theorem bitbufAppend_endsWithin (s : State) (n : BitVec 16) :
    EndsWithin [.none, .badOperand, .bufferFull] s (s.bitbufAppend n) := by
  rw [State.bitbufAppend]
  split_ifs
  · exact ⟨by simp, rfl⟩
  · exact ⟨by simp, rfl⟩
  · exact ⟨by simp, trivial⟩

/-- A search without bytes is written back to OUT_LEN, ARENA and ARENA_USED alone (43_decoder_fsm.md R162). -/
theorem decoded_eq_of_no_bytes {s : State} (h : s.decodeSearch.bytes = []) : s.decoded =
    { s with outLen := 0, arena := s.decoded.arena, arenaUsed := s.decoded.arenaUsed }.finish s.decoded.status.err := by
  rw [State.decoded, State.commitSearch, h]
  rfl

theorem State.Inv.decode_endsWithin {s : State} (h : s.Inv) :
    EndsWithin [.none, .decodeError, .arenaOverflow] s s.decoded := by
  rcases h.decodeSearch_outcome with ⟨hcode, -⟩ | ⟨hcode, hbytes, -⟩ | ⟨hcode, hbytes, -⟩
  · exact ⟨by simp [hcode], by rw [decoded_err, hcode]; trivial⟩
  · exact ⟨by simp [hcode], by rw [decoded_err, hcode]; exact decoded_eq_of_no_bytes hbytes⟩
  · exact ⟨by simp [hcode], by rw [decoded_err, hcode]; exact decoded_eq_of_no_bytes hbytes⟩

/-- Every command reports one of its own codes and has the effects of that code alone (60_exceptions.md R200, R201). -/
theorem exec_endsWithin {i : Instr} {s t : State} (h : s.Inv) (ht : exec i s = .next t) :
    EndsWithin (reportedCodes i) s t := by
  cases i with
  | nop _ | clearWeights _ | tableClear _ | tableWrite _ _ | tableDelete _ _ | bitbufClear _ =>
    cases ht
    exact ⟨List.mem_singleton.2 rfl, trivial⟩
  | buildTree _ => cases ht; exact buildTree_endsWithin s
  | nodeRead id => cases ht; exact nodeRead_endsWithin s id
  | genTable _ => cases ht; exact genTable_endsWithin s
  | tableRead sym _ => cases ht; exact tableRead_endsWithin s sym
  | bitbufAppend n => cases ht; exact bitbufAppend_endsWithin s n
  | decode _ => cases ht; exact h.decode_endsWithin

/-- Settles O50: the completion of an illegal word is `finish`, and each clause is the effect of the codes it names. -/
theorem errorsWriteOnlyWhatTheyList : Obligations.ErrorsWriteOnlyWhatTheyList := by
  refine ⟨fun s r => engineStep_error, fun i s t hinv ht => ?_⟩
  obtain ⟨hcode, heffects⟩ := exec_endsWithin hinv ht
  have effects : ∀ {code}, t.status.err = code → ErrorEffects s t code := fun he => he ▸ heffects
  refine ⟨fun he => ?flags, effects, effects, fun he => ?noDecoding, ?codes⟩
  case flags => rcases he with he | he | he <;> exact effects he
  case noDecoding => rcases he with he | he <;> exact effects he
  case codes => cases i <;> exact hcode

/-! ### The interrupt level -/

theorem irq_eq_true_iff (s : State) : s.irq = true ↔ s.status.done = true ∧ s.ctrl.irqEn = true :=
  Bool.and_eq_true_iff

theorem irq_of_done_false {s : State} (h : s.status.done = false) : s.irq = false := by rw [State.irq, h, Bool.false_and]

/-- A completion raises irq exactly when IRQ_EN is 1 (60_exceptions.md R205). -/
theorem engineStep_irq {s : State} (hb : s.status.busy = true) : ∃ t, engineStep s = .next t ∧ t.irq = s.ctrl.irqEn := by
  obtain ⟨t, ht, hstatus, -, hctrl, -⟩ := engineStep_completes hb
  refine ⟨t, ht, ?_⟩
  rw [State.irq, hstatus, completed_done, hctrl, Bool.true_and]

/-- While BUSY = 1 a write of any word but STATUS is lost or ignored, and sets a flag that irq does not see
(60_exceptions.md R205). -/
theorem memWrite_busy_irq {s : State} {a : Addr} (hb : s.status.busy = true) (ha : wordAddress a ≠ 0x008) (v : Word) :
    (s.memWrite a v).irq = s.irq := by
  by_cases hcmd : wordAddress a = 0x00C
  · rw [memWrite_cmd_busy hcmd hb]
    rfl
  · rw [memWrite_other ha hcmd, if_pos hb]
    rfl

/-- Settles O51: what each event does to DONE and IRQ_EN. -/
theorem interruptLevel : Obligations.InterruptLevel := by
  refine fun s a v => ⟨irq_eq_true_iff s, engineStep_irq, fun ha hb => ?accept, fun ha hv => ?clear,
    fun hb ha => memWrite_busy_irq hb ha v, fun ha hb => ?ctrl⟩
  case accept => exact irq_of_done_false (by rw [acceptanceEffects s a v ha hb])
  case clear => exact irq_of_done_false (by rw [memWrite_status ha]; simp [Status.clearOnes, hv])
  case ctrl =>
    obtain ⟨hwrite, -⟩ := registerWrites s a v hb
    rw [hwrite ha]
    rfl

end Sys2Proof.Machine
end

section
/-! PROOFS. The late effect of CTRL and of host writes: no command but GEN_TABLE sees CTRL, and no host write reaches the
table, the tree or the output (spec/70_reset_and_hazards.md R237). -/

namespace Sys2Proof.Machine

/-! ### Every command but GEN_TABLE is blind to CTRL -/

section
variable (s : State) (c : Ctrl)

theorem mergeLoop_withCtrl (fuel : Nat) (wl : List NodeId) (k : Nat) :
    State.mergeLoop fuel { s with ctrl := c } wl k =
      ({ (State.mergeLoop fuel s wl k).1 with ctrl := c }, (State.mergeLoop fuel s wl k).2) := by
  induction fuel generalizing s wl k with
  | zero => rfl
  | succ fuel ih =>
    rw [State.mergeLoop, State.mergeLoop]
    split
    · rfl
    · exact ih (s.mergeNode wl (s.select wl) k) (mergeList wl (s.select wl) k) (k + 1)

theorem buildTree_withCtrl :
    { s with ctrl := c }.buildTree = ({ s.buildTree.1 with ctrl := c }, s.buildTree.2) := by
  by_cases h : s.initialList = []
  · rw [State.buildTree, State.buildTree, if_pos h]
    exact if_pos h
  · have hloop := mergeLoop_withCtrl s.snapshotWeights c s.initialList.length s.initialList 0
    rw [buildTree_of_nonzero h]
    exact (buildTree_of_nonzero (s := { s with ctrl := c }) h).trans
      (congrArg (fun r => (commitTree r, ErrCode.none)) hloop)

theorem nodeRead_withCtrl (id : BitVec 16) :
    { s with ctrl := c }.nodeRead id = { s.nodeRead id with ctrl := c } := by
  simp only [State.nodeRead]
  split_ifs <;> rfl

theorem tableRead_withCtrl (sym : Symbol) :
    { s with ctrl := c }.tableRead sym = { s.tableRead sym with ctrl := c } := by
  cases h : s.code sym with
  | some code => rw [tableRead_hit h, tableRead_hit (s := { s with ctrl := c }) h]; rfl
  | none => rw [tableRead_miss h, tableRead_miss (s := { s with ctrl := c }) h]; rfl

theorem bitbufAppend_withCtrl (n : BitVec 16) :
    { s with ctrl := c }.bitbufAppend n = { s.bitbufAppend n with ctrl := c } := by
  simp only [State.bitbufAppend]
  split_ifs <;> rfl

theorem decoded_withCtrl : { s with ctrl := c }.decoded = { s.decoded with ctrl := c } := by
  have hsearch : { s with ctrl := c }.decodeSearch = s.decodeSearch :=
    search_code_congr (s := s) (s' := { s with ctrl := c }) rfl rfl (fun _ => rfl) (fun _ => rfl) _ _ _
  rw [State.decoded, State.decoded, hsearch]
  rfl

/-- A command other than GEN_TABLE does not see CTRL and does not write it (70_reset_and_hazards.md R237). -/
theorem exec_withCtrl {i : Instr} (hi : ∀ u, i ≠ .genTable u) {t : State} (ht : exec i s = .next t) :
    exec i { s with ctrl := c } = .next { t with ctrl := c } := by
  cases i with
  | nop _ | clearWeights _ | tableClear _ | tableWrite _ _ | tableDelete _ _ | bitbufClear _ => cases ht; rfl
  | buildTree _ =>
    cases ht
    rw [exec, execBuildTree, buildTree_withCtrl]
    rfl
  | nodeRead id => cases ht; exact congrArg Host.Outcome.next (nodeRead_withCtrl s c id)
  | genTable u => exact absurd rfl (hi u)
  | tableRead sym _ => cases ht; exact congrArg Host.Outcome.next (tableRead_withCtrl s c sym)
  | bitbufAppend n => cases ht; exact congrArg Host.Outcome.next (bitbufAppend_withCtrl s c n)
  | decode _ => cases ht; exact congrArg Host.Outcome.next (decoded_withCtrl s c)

---

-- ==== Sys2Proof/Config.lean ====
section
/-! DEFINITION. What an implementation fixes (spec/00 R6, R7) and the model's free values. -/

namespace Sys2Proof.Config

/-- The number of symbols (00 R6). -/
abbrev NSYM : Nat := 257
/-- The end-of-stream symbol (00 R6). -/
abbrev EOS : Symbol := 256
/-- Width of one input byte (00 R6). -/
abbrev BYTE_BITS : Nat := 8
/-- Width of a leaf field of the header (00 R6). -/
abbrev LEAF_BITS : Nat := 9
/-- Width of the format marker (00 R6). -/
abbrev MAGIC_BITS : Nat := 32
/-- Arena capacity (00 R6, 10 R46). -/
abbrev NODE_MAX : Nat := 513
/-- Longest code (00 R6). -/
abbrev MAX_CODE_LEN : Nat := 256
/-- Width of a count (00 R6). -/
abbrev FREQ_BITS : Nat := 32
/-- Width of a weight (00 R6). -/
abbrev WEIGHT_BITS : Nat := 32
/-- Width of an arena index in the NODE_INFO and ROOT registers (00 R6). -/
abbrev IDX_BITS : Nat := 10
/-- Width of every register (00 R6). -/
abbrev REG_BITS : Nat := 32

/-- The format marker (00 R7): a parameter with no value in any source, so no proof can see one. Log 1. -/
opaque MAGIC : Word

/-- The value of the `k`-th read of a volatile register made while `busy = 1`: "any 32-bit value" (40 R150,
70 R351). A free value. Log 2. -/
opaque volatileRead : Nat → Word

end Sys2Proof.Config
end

**EXERCISE REQUIREMENTS**
Which lines run from the one holding "some code =>" through the one holding "s.bitbufAppend n with" in the records above? Repeat them exactly, both included, and nothing more.

**RESULT OF THE EXERCISE**
  | some code => rw [tableRead_hit h, tableRead_hit (s := { s with ctrl := c }) h]; rfl
  | none => rw [tableRead_miss h, tableRead_miss (s := { s with ctrl := c }) h]; rfl

theorem bitbufAppend_withCtrl (n : BitVec 16) :
    { s with ctrl := c }.bitbufAppend n = { s.bitbufAppend n with ctrl := c } := by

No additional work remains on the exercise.